Materials provided
-- ==== Sys2Proof/Machine/Settle.lean ====
section
/-! DEFINITION. What the settle rule counts (R155, R157, R165): the control transfers, the registers an instruction reads and
writes. -/
namespace Sys2Proof.Machine

/-! ### Control transfers and words -/

/-- The control transfers (R155). -/
def isTransfer : Instr → Bool
  | .add _ _ _ => false
  | .sub _ _ _ => false
  | .and _ _ _ => false
  | .or _ _ _ => false
  | .xor _ _ _ => false
  | .andn _ _ _ => false
  | .sll _ _ _ => false
  | .srl _ _ _ => false
  | .sra _ _ _ => false
  | .slt _ _ _ => false
  | .sltu _ _ _ => false
  | .min _ _ _ => false
  | .max _ _ _ => false
  | .minu _ _ _ => false
  | .maxu _ _ _ => false
  | .mul _ _ _ => false
  | .mulh _ _ _ => false
  | .mulhu _ _ _ => false
  | .div _ _ _ => false
  | .divu _ _ _ => false
  | .rem _ _ _ => false
  | .remu _ _ _ => false
  | .clz _ _ => false
  | .ctz _ _ => false
  | .popc _ _ => false
  | .gpair _ _ _ => false
  | .ghi _ _ => false
  | .addw _ _ _ => false
  | .subw _ _ _ => false
  | .sllw _ _ _ => false
  | .srlw _ _ _ => false
  | .sraw _ _ _ => false
  | .mulw _ _ _ => false
  | .divw _ _ _ => false
  | .divuw _ _ _ => false
  | .remw _ _ _ => false
  | .remuw _ _ _ => false
  | .addi _ _ _ => false
  | .andi _ _ _ => false
  | .ori _ _ _ => false
  | .xori _ _ _ => false
  | .slti _ _ _ => false
  | .sltiu _ _ _ => false
  | .addiw _ _ _ => false
  | .slli _ _ _ => false
  | .srli _ _ _ => false
  | .srai _ _ _ => false
  | .slliw _ _ _ => false
  | .srliw _ _ _ => false
  | .sraiw _ _ _ => false
  | .lui _ _ => false
  | .capc _ _ => false
  | .jal _ _ => true
  | .jalr _ _ _ => true
  | .beq _ _ _ => true
  | .bne _ _ _ => true
  | .blt _ _ _ => true
  | .bge _ _ _ => true
  | .bltu _ _ _ => true
  | .bgeu _ _ _ => true
  | .btag _ _ => true
  | .bntag _ _ => true
  | .lb _ _ _ => false
  | .lh _ _ _ => false
  | .lw _ _ _ => false
  | .ld _ _ _ => false
  | .lbn _ _ _ => false
  | .lhn _ _ _ => false
  | .lwn _ _ _ => false
  | .lc _ _ _ => false
  | .sb _ _ _ => false
  | .sh _ _ _ => false
  | .sw _ _ _ => false
  | .sd _ _ _ => false
  | .sc _ _ _ => false
  | .cgetaddr _ _ => false
  | .cgetbase _ _ => false
  | .cgetlen _ _ => false
  | .cgetperm _ _ => false
  | .cgettype _ _ => false
  | .cgettag _ _ => false
  | .csetaddr _ _ _ => false
  | .cinc _ _ _ => false
  | .csetb _ _ _ => false
  | .csetbx _ _ _ => false
  | .candp _ _ _ => false
  | .cseal _ _ _ => false
  | .cunseal _ _ _ => false
  | .ctestsub _ _ _ => false
  | .cclrtag _ _ => false
  | .cmove _ _ => false
  | .creplen _ _ => false
  | .cinci _ _ _ => false
  | .csetbi _ _ _ => false
  | .amoadd _ _ _ _ _ _ => false
  | .amoand _ _ _ _ _ _ => false
  | .amoor _ _ _ _ _ _ => false
  | .amoxor _ _ _ _ _ _ => false
  | .amomin _ _ _ _ _ _ => false
  | .amomax _ _ _ _ _ _ => false
  | .amominu _ _ _ _ _ _ => false
  | .amomaxu _ _ _ _ _ _ => false
  | .amoswap _ _ _ _ _ _ => false
  | .cas _ _ _ _ _ _ => false
  | .amofadd _ _ _ _ _ => false
  | .lda _ _ _ _ _ => false
  | .stl _ _ _ _ _ => false
  | .fence _ _ => false
  | .barb _ => false
  | .bara _ => false
  | .barw _ => false
  | .vadd _ _ _ _ _ => false
  | .vsub _ _ _ _ _ => false
  | .vmul _ _ _ _ _ => false
  | .vmulh _ _ _ _ _ => false
  | .vmin _ _ _ _ _ => false
  | .vmax _ _ _ _ _ => false
  | .vand _ _ _ _ _ => false
  | .vor _ _ _ _ _ => false
  | .vxor _ _ _ _ _ => false
  | .vsll _ _ _ _ _ => false
  | .vsrl _ _ _ _ _ => false
  | .vsra _ _ _ _ _ => false
  | .vaddsat _ _ _ _ _ => false
  | .vsubsat _ _ _ _ _ => false
  | .vdot4 _ _ _ _ _ => false
  | .vmulw _ _ _ _ _ => false
  | .vnarrow _ _ _ _ _ => false
  | .vsel _ _ _ _ _ => false
  | .vmov _ _ _ _ => false
  | .vidx _ _ _ => false
  | .vfadd _ _ _ _ _ => false
  | .vfsub _ _ _ _ _ => false
  | .vfmul _ _ _ _ _ => false
  | .vfma _ _ _ _ _ => false
  | .vfms _ _ _ _ _ => false
  | .vfnma _ _ _ _ _ => false
  | .vfdiv _ _ _ _ _ => false
  | .vfsqrt _ _ _ _ => false
  | .vfmin _ _ _ _ _ => false
  | .vfmax _ _ _ _ _ => false
  | .vfabs _ _ _ _ => false
  | .vfneg _ _ _ _ => false
  | .vfexp2 _ _ _ _ => false
  | .vfdot2 _ _ _ _ _ => false
  | .vbcast _ _ _ _ => false
  | .vfmas _ _ _ _ => false
  | .vscacc _ _ _ _ _ => false
  | .vins _ _ _ => false
  | .vld _ _ _ _ _ => false
  | .vlds _ _ _ _ _ => false
  | .vldx _ _ _ _ _ => false
  | .vldb _ _ _ _ _ => false
  | .vst _ _ _ _ _ => false
  | .vsts _ _ _ _ _ => false
  | .vstx _ _ _ _ _ => false
  | .vperm _ _ _ _ _ => false
  | .vslideup _ _ _ _ _ => false
  | .vslidedn _ _ _ _ _ => false
  | .vredadd _ _ _ _ _ => false
  | .vredmin _ _ _ _ _ => false
  | .vredmax _ _ _ _ _ => false
  | .vfredadd _ _ _ _ _ => false
  | .vfredmax _ _ _ _ _ => false
  | .vcompress _ _ _ _ => false
  | .vextg _ _ _ _ => false
  | .vcmpeq _ _ _ _ _ => false
  | .vcmplt _ _ _ _ _ => false
  | .vcmple _ _ _ _ _ => false
  | .vfcmpeq _ _ _ _ _ => false
  | .vfcmplt _ _ _ _ _ => false
  | .vfcmple _ _ _ _ _ => false
  | .vfcmpun _ _ _ _ _ => false
  | .pand _ _ _ => false
  | .por _ _ _ => false
  | .pxor _ _ _ => false
  | .pnot _ _ => false
  | .psetn _ _ => false
  | .pcnt _ _ => false
  | .pfirst _ _ => false
  | .vcvt _ _ _ _ _ _ => false
  | .vquant _ _ _ _ _ => false
  | .vdeq _ _ _ _ _ => false
  | .vpack _ _ _ => false
  | .vunpk _ _ _ => false
  | .tld _ _ _ => false
  | .tst _ _ _ => false
  | .tzero _ => false
  | .tzp _ _ => false
  | .tgetzp _ _ _ => false
  | .lease _ _ => false
  | .mwin _ => false
  | .mdrain _ => false
  | .lstat _ _ => false
  | .mma _ _ _ => false
  | .mmaz _ _ _ => false
  | .push _ _ _ => false
  | .movq _ _ => false
  | .qpop _ _ => false
  | .qstat _ _ => false
  | .bindq _ _ => false
  | .tlwait _ _ => false
  | .tltest _ _ _ => false
  | .tlread _ _ => false
  | .evpop _ => false
  | .evwait _ _ => false
  | .evtry _ => false
  | .send _ _ _ => false
  | .sendt _ _ _ _ => false
  | .spawn _ _ _ => false
  | .dlg _ _ _ => false
  | .dlga _ _ _ => false
  | .tyield _ _ => true
  | .tself _ => false
  | .give _ _ _ => false
  | .accept _ _ _ => false
  | .decline _ _ => false
  | .lend _ _ _ => false
  | .returnLoan _ _ => false
  | .reclaim _ _ => false
  | .hquery _ _ _ => false
  | .ownnew _ _ => false
  | .ownend _ => false
  | .renew _ => false
  | .claim _ _ => false
  | .setheir _ _ => false
  | .map _ _ _ => false
  | .unmap _ _ _ => false
  | .setclass _ _ _ => false
  | .revoke _ _ _ => false
  | .scrub _ _ _ => false
  | .share _ _ _ => false
  | .swname _ _ _ _ => false
  | .swhash _ _ _ _ => false
  | .swread _ _ _ _ => false
  | .swref _ _ _ => false
  | .swrel _ _ _ => false
  | .swwalk _ _ _ => false
  | .rdc _ _ => false
  | .wrc _ _ => false
  | .trap _ => true
  | .tret _ => true
  | .lrel => false
  | .mclr => false
  | .dlgret => false
  | .chain => false
  | .replay => false
  | .tend => true
  | .upret => true
  | .brk => true
  | .nop => false
  | .arrayMatrixCommand _ _ => false
  | .loomGrant _ _ => false
  | .loomIdleExpiry _ _ => false
  | .selvageHandlerStart _ _ => false
  | .watchWrite _ _ => false
  | .emulentWrite _ => false
  | .hqctxWrite _ => false
  | .hqcapWrite _ _ => false
  | .assayEndpointHandle _ => false
  | .assayAttestation _ => false
  | .assayKeyImport _ => false
  | .assayPublicKeys _ => false
  | .copy _ => false
  | .copy2d _ => false
  | .fill _ => false
  | .resume _ => false
  | .framecopy _ => false
  | .framecopyPass1 _ => false
  | .framecopyPass2 _ => false
  | .framecopyPass3 _ => false
  | .gather _ => false
  | .allreduce _ _ _ _ => false
  | .redscat _ _ _ _ => false
  | .allgather _ _ _ _ => false
  | .mcast _ _ => false
  | .launch _ => false
  | .launchPlacement _ _ => false
  | .swout _ => false
  | .releaseCommand _ => false
  | .releaseCommandPlacement _ => false
  | .sweep _ => false
  | .nsend _ => false
  | .nrecv _ => false
  | .nwrite _ => false
  | .nread _ => false
  | .packetArrival _ => false
  | .selectiveAckArrival _ _ _ _ _ => false
  | .retransmissionTimeout _ _ _ _ => false
  | .eventRecordPost _ => false
  | .hostPush _ _ _ _ _ _ _ => false
  | .hostQueuePass _ => false
  | .messageArrival _ _ => false
  | .inboxTaskStart _ => false
  | .stewardRequestStart _ => false
  | .dlgReplyArrival _ _ => false
  | .dlgResend _ _ => false
  | .issueCycle _ _ => false
  | .issueGuardExpiry _ _ => false
  | .rotaTurnStart _ => false
  | .sliceEnd _ => false
  | .sliceLimitExpiry _ => false
  | .sliceBudgetEnd _ => false
  | .trapDelivery _ _ => false
  | .imageRestore _ _ => false
  | .writeProtectRetry _ _ => false
  | .uncorrectableError _ _ _ => false
  | .macFailure _ => false
  | .offerDeadline _ => false
  | .termEnd _ => false
  | .ownerLapse _ => false
  | .recoveryBudgetEnd _ => false
  | .recoveryComplete _ => false
  | .registerScanDeadline _ => false
  | .classRebalance _ => false
  | .replyHandler _ => false
  | .loadHandler _ => false
  | .storeHandler _ => false
  | .atomicHandler _ => false
  | .swatchCountHandler _ => false
  | .spawnHandler _ _ _ => false
  | .bulkStoreHandler _ => false
  | .launchHandler _ _ _ _ _ _ => false
  | .unimplementedHandler _ _ _ => false
  | .linkTraining _ _ _ => false
  | .linkNarrowing _ => false
  | .linkDown _ => false
  | .ocsDrainRequest _ => false
  | .drainMarkerReturn _ => false
  | .routeHoldTimeout _ => false
  | .start _ => false
  | .devnumWrite _ => false
  | .reset _ _ => false
  | .clockStep _ => false
  | .spanCapacityStallLimit _ _ => false
  | .tyieldCycleLimit _ _ => false
  | .evwaitCycleLimit _ _ => false
  | .ideStreamKeying _ => false
  | .benchQuarantine _ => false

Assignment
Each line above that contains "Machine" must be copied out.

Finished task
-- ==== Sys2Proof/Machine/Settle.lean ====
namespace Sys2Proof.Machine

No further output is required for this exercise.